In genetic epidemiological studies, family history data are collected on
relatives of study participants and used to estimate the age-specific risk of
disease for individuals who carry a causal mutation. However, a family
member’s genotype data may not be collected due to the high cost of
in-person interview to obtain blood sample or death of a relative. Previously,
efficient nonparametric genotype-specific risk estimation in censored mixture
data has been proposed without considering covariates. With multiple predictive
risk factors available, risk estimation requires a multivariate model to account
for additional covariates that may affect disease risk simultaneously.

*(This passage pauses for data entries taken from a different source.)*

-- ==== Sys2Proof/Machine/Memory.lean ====
section
/-! DEFINITION. Loads, stores, prefetch: 0x80 to 0x86 (R218, R341 to R345). -/

namespace Sys2Proof.Machine

/-- The passes of a load as flights, one for each mask word that holds a lane (R218). -/
def Env.flights (e : Env) (pc : CodeOff) (dst size space pol : Nat) (ws : Bool) (as : List LaneAcc)
    (vals : List (Nat × Nat)) : List Flight :=
  (List.range e.t.words).filterMap fun j =>
    let here (l : Nat) : Bool := l / 32 == j
    match as.filter fun a => here a.lane with
    | [] => none
    | xs => some
      { gen := e.t.gen, seq := e.t.issued, pc := pc, dst := dst, word := j, size := size, space := space, pol := pol,
        lanes := xs.foldl (fun m a => m ||| (1#1024 <<< a.lane)) 0,
        addr := xs.foldl (fun m a => mset 0 m a.lane a.addr) [],
        vals := loadVals dst size (vals.filter fun v => here v.1),
        latchOnly := ws, inRegion := e.t.region.isSome,
        home := xs.any fun a => a.tgt.any (Target.atHome pol) }

/-- What a load reads at its home, where it goes there: not through L1, not in a scratchpad, not to a page of type IO, whose
accesses are never reordered (R179, R197, R198). -/
def Target.late (pol n : Nat) : Target → Option (List HomeRange)
  | .va a ps => if ps.all fun p => !p.1.cached pol && p.1.pbmt != 2 then some ((Target.va a ps).ranges n) else none
  | .chip a => if pol = 0 then none else some ((Target.chip a).ranges n)
  | .spad .. | .gone _ => none

/-- The accesses of a load that its homes have still to perform (R197). -/
def State.queueLoads (s : State) (w : Who) (pol n : Nat) (as : List LaneAcc) : State :=
  match as.filterMap fun a => (a.tgt.bind (Target.late pol n)).map fun ps =>
      ({ tid := w.tid, core := w.core, part := w.part, seq := w.seq, lane := a.lane, pieces := ps, val := none } : LoadEnt) with
  | [] => s
  | es => { s with loadQ := s.loadQ ++ es }

/-- Completes a load whose lanes have all been read: its passes are in flight until they return (log 54). -/
def Env.launchLoad (e : Env) (i : Instr) (s : State) (dst size space pol : Nat) (as : List LaneAcc)
    (vals : List (Nat × Nat)) : Out :=
  let ws := i.hdr.ws == 1
  let lat : Option (Map Word) := if sizeRegs size = 1 then some (if ws then [] else e.t.row dst) else none
  let fl := e.flights e.t.pc dst size space pol ws as vals
  ({ e with s := s.queueLoads e.who pol (sizeBytes size) as }).done i { e.t with flights := e.t.flights ++ fl } lat

/-- A load: every lane's check, the reads, and the flights. Where lanes trap, the others complete outside a region and
nothing is kept inside one (R209, R342). -/
def Env.load (e : Env) (i : Instr) (f : FM) (seg : Nat) (priv : Bool)
    (chk : State → Nat → State × Except MFault Target) (addr : Nat → Nat) : Out :=
  let size := f.size.toNat
  let n := sizeBytes size
  let w := e.t.act i.hdr
  let dst := f.data.toNat
  let (s, as, fs) := e.checkLanes chk addr e.s (e.t.list w)
  let s := e.banked s f.space.toNat n as
  if fs.isEmpty then
    let (s, vals) := s.loadLanes e.who f.pol.toNat priv n as
    e.launchLoad i s dst size f.space.toNat f.pol.toNat as vals
  else if e.t.region.isSome then e.trapLanes i s e.t fs seg f.space.toNat size 0
  else
    let (s, vals) := s.loadLanes e.who f.pol.toNat priv n as
    let t := (e.flights e.t.pc dst size f.space.toNat f.pol.toNat false as vals).foldl
      (fun (t : Team) (f : Flight) => t.land f) { e.t with latches := [] }
    e.trapLanes i s t fs seg f.space.toNat size 0

/-- A store: the lanes that meet no cause are performed; helpers perform nothing (R209, R342). -/
def Env.store (e : Env) (i : Instr) (f : FM) (seg : Nat) (priv : Bool)
    (chk : State → Nat → State × Except MFault Target) (addr : Nat → Nat) : Out :=
  let size := f.size.toNat
  let n := sizeBytes size
  let val (l : Nat) : Nat :=
    if sizeRegs size = 1 then (e.src32 f.addr.toNat l).toNat
    else leNat ((List.range (sizeRegs size)).flatMap fun k => leBytes 4 (e.t.getV (f.addr.toNat + k) l).toNat)
  let (s, as, fs) := e.checkLanes chk addr e.s (e.t.list (e.t.actNH i.hdr))
  let s := (e.banked s f.space.toNat n as).storeLanes e.who f.pol.toNat priv n val as
  if fs.isEmpty then ({ e with s := s }).skip i
  else e.trapLanes i s e.t fs seg f.space.toNat size 1

/-- Whether a lane of an access of SPACE 2 would reach a migrating member (R94). -/
def Env.mustWait (e : Env) (space : Nat) (w : Lanes) (addr : Nat → Int) : Bool :=
  space == 2 && (e.t.list w).any fun l => e.s.migrating e.b (addr l / 393216)

/-- LD and LDV: each lane's offset is OFF16, and `z` times its number for LDV (R171, R342, R343). -/
def Env.loadM (e : Env) (i : Instr) (f : FM) (z : Nat) : Out :=
  let space := f.space.toNat
  let off (l : Nat) : Int := f.off.toInt + (z * l : Nat)
  let addr (l : Nat) : Int := e.addrVal f.addr.toNat l + off l
  if e.mustWait space (e.t.act f.h) addr then e.stallAt 0x0C
  else
    e.load i f f.seg.toNat false
      (fun s l => e.check s .read space f.seg.toNat (e.addrVal f.addr.toNat l) (off l) (sizeBytes f.size.toNat))
      fun l => (addr l).toNat

/-- ST and STV: the base is the register DATA. -/
def Env.storeM (e : Env) (i : Instr) (f : FM) (z : Nat) : Out :=
  let space := f.space.toNat
  let off (l : Nat) : Int := f.off.toInt + (z * l : Nat)
  let base (l : Nat) : Int := ((e.t.getV f.data.toNat l).toNat : Int)
  if e.mustWait space (e.t.actNH f.h) fun l => base l + off l then e.stallAt 0x0C
  else
    e.store i f f.seg.toNat false
      (fun s l => e.check s .write space f.seg.toNat (base l) (off l) (sizeBytes f.size.toNat))
      fun l => (base l + off l).toNat

/-- LD -/
def execLd (f : FM) (s : State) : Out := issue (.ld f) s fun e => e.loadM (.ld f) f 0
/-- ST -/
def execSt (f : FM) (s : State) : Out := issue (.st f) s fun e => e.storeM (.st f) f 0
/-- LDV -/
def execLdv (f : FM) (s : State) : Out := issue (.ldv f) s fun e => e.loadM (.ldv f) f (sizeBytes f.size.toNat)
/-- STV -/
def execStv (f : FM) (s : State) : Out := issue (.stv f) s fun e => e.storeM (.stv f) f (sizeBytes f.size.toNat)

/-- The check of a lane-private access: through g14 at the segment offset of R172 (R344). -/
def Env.checkPriv (e : Env) (s : State) (kind : AccKind) (o : Int) (l n : Nat) : State × Except MFault Target :=
  if o < 0 ∨ 65536 < o + n then (s, .error { cause := .segLimit })
  else e.check s kind 0 14 0 ((2 ^ 26 * e.t.pix + 2 ^ 16 * l : Nat) + o) n

/-- LDL (log 58) -/
def execLdl (f : FM) (s : State) : Out :=
  issue (.ldl f) s fun e =>
    e.load (.ldl f) f 14 true
      (fun s l => e.checkPriv s .read (e.addrVal f.addr.toNat l + f.off.toInt) l (sizeBytes f.size.toNat)) fun _ => 0
/-- STL -/
def execStl (f : FM) (s : State) : Out :=
  issue (.stl f) s fun e =>
    e.store (.stl f) f 14 true
      (fun s l => e.checkPriv s .write ((e.t.getV f.data.toNat l).toNat + f.off.toInt) l (sizeBytes f.size.toNat))
      fun _ => 0

/-- One lane's prefetch: a lane whose address fails is dropped; no lock is checked and no IO page touched (R345). -/
def Env.prefetch (e : Env) (s : State) (f : FM) (l : Nat) : State :=
  let w := e.who
  let val := e.addrVal f.addr.toNat l
  let keep (s : State) (chip : Bool) (a : Nat) : State :=
    if f.pol = 0 then s.fillL1 w.core w.ctx chip a false else s
  if f.space = 3 then
    match (s.part w.part).chipAt (val + f.off.toInt) 1 with
    | some (.chip a) => keep s true a
    | _ => s
  else
    match segAddr (e.b.seg f.seg.toNat) f.seg.toNat val f.off.toInt 1 false false with
    | none => s
    | some va =>
      match s.translate w .read va with
      | (s, .ok p) => if p.pbmt = 2 then s else if p.cached 0 then keep s false p.pa else s
      | (s, .error _) => s

/-- PFETCH (log 64) -/
def execPfetch (f : FM) (s : State) : Out :=
  issue (.pfetch f) s fun e =>
    let s := (e.t.list (e.t.act f.h)).foldl (fun (s : State) l => e.prefetch s f l) e.s
    ({ e with s := s }).skip (.pfetch f)

end Sys2Proof.Machine
end

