-- ==== Sys2Proof/Machine/Atomic.lean ====
section
/-! DEFINITION. Atomics: 0xA0 to 0xA4 (R202, R250, R353 to R358). -/

namespace Sys2Proof.Machine

/-- Source end of the issuing team (R199). -/
def Env.source (e : Env) (s : State) : State := s.sourceOf e.t.tid e.t.core e.t.slot e.b.ctx false
/-- Target end of the issuing team (R199). -/
def Env.target (e : Env) (s : State) : State := s.targetEnd e.t.core e.b.ctx false

/-- Before the team's access at the home of ranges `xs`: what it must not pass is performed; `.pub` and `.obt` pass nothing
(R197). -/
def Env.precede (e : Env) (s : State) (tied : Bool) (xs : List HomeRange) : State :=
  s.precede e.t.tid e.t.issued e.b.ctx e.b.part e.t.core tied xs

/-- Fields of an atomic's two words (R301). -/
structure AtomF where
  opn : Nat
  ty : Nat
  pub : Bool
  obt : Bool
  off : Int
  seg : Nat
  space : Nat
  deriving DecidableEq, Repr

/-- Reads the fields of an atomic. -/
def atomF (f : FV) (w2 : BitVec 64) : AtomF :=
  { opn := bits f.fn.toNat 3 0, ty := bits f.fn.toNat 6 4, pub := f.fn.getLsbD 7, obt := f.fn.getLsbD 8,
    off := sextInt 32 (bits w2.toNat 63 32), seg := bits w2.toNat 31 28, space := bits w2.toNat 27 26 }

/-- Whether a type is 64 bits wide (R353). -/
def AtomF.wide (a : AtomF) : Bool := a.ty == 2 || a.ty == 3 || a.ty == 5
/-- Bytes of an operand. -/
def AtomF.bytes (a : AtomF) : Nat := if a.wide then 8 else 4

/-- An operand of an atomic in a lane, as bits. -/
def Env.atomSrc (e : Env) (a : AtomF) (c l : Nat) : Nat :=
  if a.ty = 4 then e.fpCode f32 c l
  else if a.ty = 5 then e.fpCode f64 c l
  else if a.wide then (e.src64 c l).toNat else (e.src32 c l).toNat

/-- The operation of an atomic on the word's value (R355). -/
def atomOp (ty opn v b : Nat) : Nat :=
  let w := if ty = 2 ∨ ty = 3 ∨ ty = 5 then 64 else 32
  let sgn := ty == 1 || ty == 3
  let le : Bool := if sgn then decide (sextInt w v ≤ sextInt w b) else decide (v ≤ b)
  let m := if ty = 4 then f32 else f64
  if opn = 6 then b
  else if ty = 4 ∨ ty = 5 then
    match opn with
    | 0 => m.rne (Fl.add .rn (m.dec v) (m.dec b))
    | 1 => m.rne (fminNum (m.dec v) (m.dec b))
    | _ => m.rne (fmaxNum (m.dec v) (m.dec b))
  else
    match opn with
    | 0 => (v + b) % 2 ^ w
    | 1 => if le then v else b
    | 2 => if le then b else v
    | 3 => v &&& b
    | 4 => v ||| b
    | _ => v ^^^ b

/-- Performs the participants' steps at the home in ascending lanes: each lane's old value (R250, R355). -/
def Env.atomGo (e : Env) (n : Nat) (step : Nat → Nat → Nat) : State → List LaneAcc → State × List (Nat × Nat)
  | s, [] => (s, [])
  | s, a :: as =>
    match a.tgt with
    | none => e.atomGo n step s as
    | some t =>
      let s := s.toHome e.who t n
      let v := leNat (s.homeLoad t n)
      let s := s.homeStore e.b.ctx t (leBytes n (step a.lane v))
      let (s, r) := e.atomGo n step s as
      (s, (a.lane, v) :: r)

/-- Registers of a 32-bit or 64-bit result by lane. -/
def atomRuns (wide : Bool) (v : Nat → Nat) : List (Nat → Word) :=
  if wide then [fun l => BitVec.ofNat 32 (v l), fun l => BitVec.ofNat 32 (v l / 2 ^ 32)]
  else [fun l => BitVec.ofNat 32 (v l)]

/-- An atomic of many lanes (R354, R355, R358): the checks, the source end of `.pub`, the steps, the target end of `.obt`;
`fin` gives the team with its results, from the old values and the lanes that completed. -/
def Env.atomic (e : Env) (i : Instr) (f : FV) (w2 : BitVec 64) (step : AtomF → Nat → Nat → Nat)
    (fin : AtomF → Team → List (Nat × Nat) → Lanes → Team) : Out :=
  let a := atomF f w2
  let w := e.t.actNH i.hdr
  let base (l : Nat) : Int := e.addrVal f.sa.toNat l
  if e.mustWait a.space w fun l => base l + a.off then e.stallAt 0x0C
  else
    let (s, as, fs) := e.checkLanes (fun s l => e.check s .atomic a.space a.seg (base l) a.off a.bytes)
      (fun l => (base l + a.off).toNat) e.s (e.t.list w)
    let s := e.banked s a.space a.bytes as
    let s := e.precede s ((a.pub || a.obt) && !as.isEmpty) (as.flatMap fun x => x.tgt.elim [] (Target.ranges a.bytes))
    let s := if a.pub && !as.isEmpty then e.source s else s
    let (s', olds) := e.atomGo a.bytes (step a) s as
    let s := if e.t.trap.isSome then s'.watchPools s e.b.part else s'
    let s := if a.obt && !as.isEmpty then e.target s else s
    let done := (laneSet' (olds.map Prod.fst)) ||| (e.t.act i.hdr &&& e.t.helper)
    let t := fin a e.t olds done
    if fs.isEmpty then ({ e with s := s }).done i t none
    else e.trapLanes i s t fs a.seg a.space (if a.wide then 3 else 2) 2
where
  /-- The set of the lanes of a list. -/
  laneSet' (ls : List Nat) : Lanes := ls.foldl (fun m l => m ||| (1#1024 <<< l)) 0

/-- Old values to D; helper lanes receive 0 (R355). -/
def atomDst (d : Nat) (a : AtomF) (t : Team) (olds : List (Nat × Nat)) (done : Lanes) : Team :=
  t.putRun d done (atomRuns a.wide fun l => alookup 0 olds l)

/-- ATOM -/
def execAtom (f : FV) (w2 : BitVec 64) (s : State) : Out :=
  issue (.atom f w2) s fun e =>
    e.atomic (.atom f w2) f w2 (fun a l v => atomOp a.ty a.opn v (e.atomSrc a f.sb.toNat l)) (atomDst f.d.toNat)
/-- ACAS -/
def execAcas (f : FV) (w2 : BitVec 64) (s : State) : Out :=
  issue (.acas f w2) s fun e =>
    e.atomic (.acas f w2) f w2
      (fun a l v => if v = e.atomSrc a f.sb.toNat l then e.atomSrc a f.sc.toNat l else v) (atomDst f.d.toNat)
/-- RED -/
def execRed (f : FV) (w2 : BitVec 64) (s : State) : Out :=
  issue (.red f w2) s fun e =>
    e.atomic (.red f w2) f w2 (fun a l v => atomOp a.ty a.opn v (e.atomSrc a f.sb.toNat l)) fun _ t _ _ => t
/-- ATOMS (R356) (log 61) -/
def execAtoms (f : FV) (w2 : BitVec 64) (s : State) : Out :=
  issue (.atoms f w2) s fun e =>
    e.atomic (.atoms f w2) f w2 (fun a l v => atomOp a.ty a.opn v (e.atomSrc a f.sb.toNat l)) fun _ t olds _ =>
      match olds with
      | [] => t
      | (_, v) :: _ => t.putS f.d.toNat (BitVec.ofNat 64 v)

/-- The home of a word that AWAITV watches: its space as Status keeps it, and its address there. -/
def State.watchAt (s : State) (t : Target) : Nat × Nat :=
  match t with
  | .va _ ps => (0, match ps with | (p, _) :: _ => p.pa | [] => 0)
  | .spad c a => (1, match s.ownerOf c a with | some (b, r) => 2 ^ 20 * b.id + r | none => 0)
  | .chip a => (3, a)
  | .gone o => (4, o)

/-- Value of a watched word at its home. -/
def State.watched (s : State) (space a n : Nat) : Nat :=
  match space with
  | 0 => leNat (s.homeRead false a n)
  | 1 =>
    match s.block? (a / 2 ^ 20) with
    | some b => leNat (match b.saved with
        | some v => mgetList 0 v.spad (a % 2 ^ 20) n
        | none => mgetList 0 (s.coreSt b.core).spad (384 * b.row0 + a % 2 ^ 20) n)
    | none => 0
  | 3 => leNat (s.homeRead true a n)
  | _ => leNat (s.goneBytes a n)

/-- AWAITV (R357) (log 63) -/
def execAwaitv (f : FV) (w2 : BitVec 64) (s : State) : Out :=
  issue (.awaitv f w2) s fun e =>
    let a := atomF f w2
    let w := e.t.act f.h
    let nh := e.t.actNH f.h
    let n := a.bytes
    let put (x : Nat) : Team := e.t.putRun f.d.toNat w (atomRuns a.wide fun _ => x)
    if w = 0 then e.skip (.awaitv f w2)
    else if nh = 0 then e.done (.awaitv f w2) (put 0) none
    else
      let base := e.addrVal f.sa.toNat 0
      if e.mustWait a.space nh fun _ => base + a.off then e.stallAt 0x0C
      else
        match e.check e.s .atomic a.space a.seg base a.off n with
        | (s, .error x) => e.trapLanes (.awaitv f w2) s e.t (faultAll e.t nh x) a.seg a.space (if a.wide then 3 else 2) 2
        | (s, .ok t) =>
          let s := (e.precede s a.obt (t.ranges n)).toHome e.who t n
          let x := leNat (s.homeLoad t n)
          let b := (e.uval f.sb.toNat).toNat % 2 ^ (8 * n)
          if x ≠ b then
            let s := if a.obt then e.target s else s
            ({ e with s := s }).done (.awaitv f w2) (put x) none
          else
            let h := s.watchAt t
            let named := match t with | .va va _ => va | _ => (base + a.off).toNat
            ({ e with s := s, t := { e.t with waddr := named } }).park (.awaitv h.1 h.2 n (BitVec.ofNat 64 b) f.d.toNat w a.obt) 9

end Sys2Proof.Machine
end

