-- ==== Sys2Proof/Machine/Engine.lean ====
section
/-! DEFINITION. Copy and gather engines, batches: 0xB8 to 0xBE (R204, R210, R217, R363 to R370). -/

namespace Sys2Proof.Machine

/-! ### The end of an operation and its batch (R204, R369, R370) -/

/-- Marks a batch as failed; the first failure is the one reported (log 67). -/
def Batch.fail (b : Batch) (f a : DWord) : Batch :=
  if b.failed then b else { b with failed := true, fault := f, eaddr := a }

/-- Marks the batch of an operation as failed. -/
def Counter.fail (c : Counter) (id : Nat) (f a : DWord) : Counter :=
  if c.opened.contains id then
    (if c.openFailed then c else { c with openFailed := true, openFault := f, openEaddr := a })
  else { c with batches := c.batches.map fun b => if b.all.contains id then b.fail f a else b }

/-- Drops the batches that are complete and did not fail. -/
def Counter.prune (c : Counter) : Counter :=
  { c with batches := c.batches.filter fun b => b.failed || !b.ops.isEmpty }

/-- An operation is over: the counter, and the operations of a batch that is complete with it. -/
def Counter.opEnd (c : Counter) (id : Nat) : Counter × List Nat :=
  let bs := c.batches.map fun b => if b.ops.contains id then { b with ops := b.ops.filter (· != id) } else b
  let gone := bs.filter fun b => b.ops.isEmpty && b.all.contains id
  (({ c with batches := bs }).prune, gone.flatMap Batch.all)

/-- Changes counter `k` of a team. -/
def State.onCounter (s : State) (tid k : Nat) (f : Counter → Counter) : State :=
  match s.team? tid with
  | some t => s.putTeam { t with counters := t.counters.set k (f (t.counters.getD k {})) }
  | none => s

/-- Operations of the batch that an operation belongs to, or that it has been issued into. -/
def Counter.batchOf (c : Counter) (id : Nat) : List Nat :=
  if c.opened.contains id then c.opened else (c.batches.find? fun b => b.all.contains id).elim [] Batch.all

/-- Fails the batch of an operation: the entries of its operations clear (R204, R210). -/
def State.failOp (s : State) (tid k id : Nat) (f a : DWord) : State :=
  match s.team? tid with
  | some t =>
    let c := t.counters.getD k {}
    (s.putTeam { t with counters := t.counters.set k (c.fail id f a) }).dropLocks fun l => (c.batchOf id).contains l.op
  | none => s

/-- An operation of a counter is over; the locks of a batch clear when it completes (R204). -/
def State.endOp (s : State) (tid k id : Nat) : State :=
  match s.team? tid with
  | some t =>
    let (c, gone) := (t.counters.getD k {}).opEnd id
    (s.putTeam { t with counters := t.counters.set k c }).dropLocks fun l => gone.contains l.op
  | none => s

/-- Removes an operation from its core's engine, and ends it. -/
def State.retireOp (s : State) (core : Nat) (o : EngOp) : State :=
  let c := s.coreSt core
  (s.putCore core { c with ops := c.ops.filter fun x => x.id != o.id }).endOp o.tid o.k o.id

/-- Replaces an operation in its core's engine. -/
def State.putOp (s : State) (core : Nat) (o : EngOp) : State :=
  let c := s.coreSt core
  s.putCore core { c with ops := c.ops.map fun x => if x.id == o.id then o else x }

/-- An operation stops at its cursor and fails its batch with the fault (R210). -/
def State.faultOp (s : State) (core : Nat) (o : EngOp) (seg space kind : Nat) (f : MFault) : State :=
  (s.failOp o.tid o.k o.id (infoOf seg space (Config.infoField 0 % 8) kind f) (BitVec.ofNat 64 f.va)).retireOp core o

/-- INFO and EADDR of a batch that fails without an access of its own that the rules name (R27, R416): free (log 19). -/
def unstatedFault : DWord × DWord := (BitVec.ofNat 64 (Config.infoField 10), BitVec.ofNat 64 (Config.infoField 11))

/-- An operation whose request to a neighbour completes with LINK_LOST fails its batch (R27). -/
def State.loseOp (s : State) (core : Nat) (o : EngOp) : State :=
  (s.failOp o.tid o.k o.id unstatedFault.1 unstatedFault.2).retireOp core o

/-- The first operation of an engine in issue order (R204). -/
def CoreSt.head (c : CoreSt) (g : Engine) : Option EngOp := c.ops.find? fun o => o.eng == g

/-- Issuing team and block of an operation. -/
def State.opEnv (s : State) (o : EngOp) : Option Env :=
  match s.team? o.tid, s.block? o.blk with
  | some t, some b => some { s := s, t := t, b := b }
  | _, _ => none

/-- Who an operation is: checked in the mode of its issue (R178). -/
def Env.opWho (e : Env) (o : EngOp) : Who := { e.who with user := !o.smode }
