/-- Starts a block of a RECORD node (R110). -/
def State.startRecord (s : State) (n : Node) (cores : List Nat) (max : Nat) : Option State :=
  if !n.triggered s.timeNs || decide (max < pktSlots n.pkt) then none
  else
    let qs := n.waiting.take n.coalC
    (s.roomFor n 0 cores).map fun (core, cv) =>
      s.startBlock n { index := BitVec.ofNat 64 ((qs.head?.map QEntry.seq).getD 0), reserved := qs.map QEntry.seq } core cv

/-- Starts the next block of a grid, which the leaf reports (R65, R111); a new grid waits while no scheduler core runs (R63, R64). -/
def State.startGrid (s : State) (n : Node) (cores : List Nat) (max : Nat) : Option State :=
  match n.queue with
  | [] => none
  | q :: _ =>
    if n.nblock q.bytes = 0 then some (s.refuse (unitWho n.part (pktCtx n.pkt) 0) n.num q.seq)
    else if (!q.taken && !s.pkg.schedUp) || s.cancelled q.clients || decide (max < pktSlots n.pkt) then none
    else
      let i := if q.taken then n.nextBlock.toNat else 0
      if n.nblock q.bytes ≤ i then none
      else (s.roomFor n 0 cores).map fun (core, cv) =>
        let n' : Node := { n with nextBlock := BitVec.ofNat 64 (i + 1) }
        ((s.putNode n').startBlock n' { index := BitVec.ofNat 64 i, shared := some q.seq, record := q.bytes } core cv).sendUp
          (core / 8) n.num (.started q.seq (i + 1))

/-- Starts a draw (R148, R149, R158, R160, R188). -/
def State.startDrawBlock (s : State) (n : Node) (cores : List Nat) (max : Nat) : Option State :=
  if !n.triggered s.timeNs then none
  else
    match n.waiting with
    | [] => none
    | q :: _ =>
      let w := unitWho n.part (pktCtx n.pkt) (cores.headD 0)
      match s.surface n (cores.headD 0) q.bytes with
      | none => some (s.refuse w n.num q.seq)
      | some _ =>
        if max < pktSlots n.pkt then none
        else (s.drawRoom n cores).map fun ((core, cv), rs) =>
          match s.drawLaunch n q.bytes core rs with
          | none => s.refuse w n.num q.seq
          | some d => (s.onEntry n.num q.seq fun q => { q with block := some 0 }).startBlock n
              { index := BitVec.ofNat 64 q.seq, shared := some q.seq, record := q.bytes, draw := some d } core cv

/-- A record of cancelled client work that nothing runs: not handed out, or a shared one whose blocks have all ended (R37,
R45). -/
def State.staleEntry (s : State) (n : Node) : Option QEntry :=
  let used (q : QEntry) : Bool := (s.blocks.any fun b => b.node == n.num && b.shared == some q.seq) ||
    s.conts.any fun c => c.node == n.num && c.shared == some q.seq
  n.queue.find? fun q => s.cancelled q.clients &&
    (if n.shares && (q.taken || q.block == some 0) then !used q else !q.taken)

/-- A record of cancelled work leaves its queue without having run (log 90). -/
def State.dropEntry (s : State) (n : Node) (q : QEntry) : State :=
  s.retire (unitWho n.part (pktCtx n.pkt) 0) n.num q.seq true

/-- One start, or one record retired unlaunched, of a node on a list of cores within `max` team slots; none when there is
nothing to do. -/
def State.startNext (s : State) (n : Node) (cores : List Nat) (max : Nat) : Option State :=
  if !n.live || n.held || n.lost then none
  else match s.staleEntry n with
    | some q => some (s.dropEntry n q)
    | none =>
      if pktMcast n.pkt then s.startMcast n cores max
      else match n.kind with
        | 0 => s.startRecord n cores max
        | 1 => s.startGrid n cores max
        | 3 => s.startDrawBlock n cores max
        | _ => none

/-! ### Gangs (R116 to R118) -/

/-- Distinct cores of a cluster with room for one member each, in ascending order. -/
def State.gangRoom (s : State) (n : Node) : Nat → List Nat → Option (List (Nat × Carve))
  | 0, _ => some []
  | _ + 1, [] => none
  | m + 1, c :: cs =>
    match s.roomFor n 0 [c] with
    | some x => (s.gangRoom n m cs).map fun r => x :: r
    | none => s.gangRoom n (m + 1) cs

/-- Releases every member of a gang in one clk (R117); the placing leaf reports it, and no leaf reports a count of it any more
(R118) (log 48). -/
def State.startGang (s : State) (n : Node) (q : QEntry) (places : List (Nat × Carve)) : State :=
  let m := places.length
  let gid := s.nextId
  let s := { s with nextId := gid + 1 }
  let s := s.onEntry n.num q.seq fun q => { q with block := some 0 }
  let s := match s.node? n.num, places with
    | some m, x :: _ =>
      let old (y : Nat × LinkBody) : Bool := match y.2 with | .age _ _ => true | _ => false
      s.putNode ({ m with due := m.due.filter fun y => !old y }.report (x.1 / 8) .gangPlaced)
    | _, _ => s
  places.zipIdx.foldl (fun (s : State) (x : (Nat × Carve) × Nat) =>
    s.startBlock n { index := BitVec.ofNat 64 (fieldOf q.bytes 8 8 + x.2), gang := x.2, gangN := m, gangId := gid,
                     shared := some q.seq, record := q.bytes } x.1.1 x.1.2) s

/-- Counts one more failed round of the head gang in a cluster, and reports the count (R118). -/
def Node.failRound (n : Node) (c seq : Nat) : Node :=
  let f := if n.failedFor = seq + 1 then n.failed else []
  let k := Nat.min 255 (mget 0 f c + 1)
  ({ n with failedFor := seq + 1, failed := mset 0 f c k }).report c (.age seq k)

Therefore, it is important to consider the role of covariates in the
genotype-specific distribution estimation using family history data. We propose
an estimation method that permits more precise risk prediction by controlling
for individual characteristics and incorporating interaction effects with
missing genotypes in relatives, and thus gene-gene interactions and
gene-environment interactions can be handled within the framework of a single
model. We examine performance of the proposed methods by simulations and apply
them to estimate the age-specific cumulative risk of Parkinson’s disease
(PD) in carriers of LRRK2 G2019S mutation using first-degree
relatives who are at genetic risk for PD. The utility of estimated carrier risk
is demonstrated through designing a future clinical trial under various
assumptions. Such sample size estimation is seen in the Huntington’s
disease literature using the length of abnormal expansion of a CAG repeat in the
HTT gene, but is less common in the PD literature.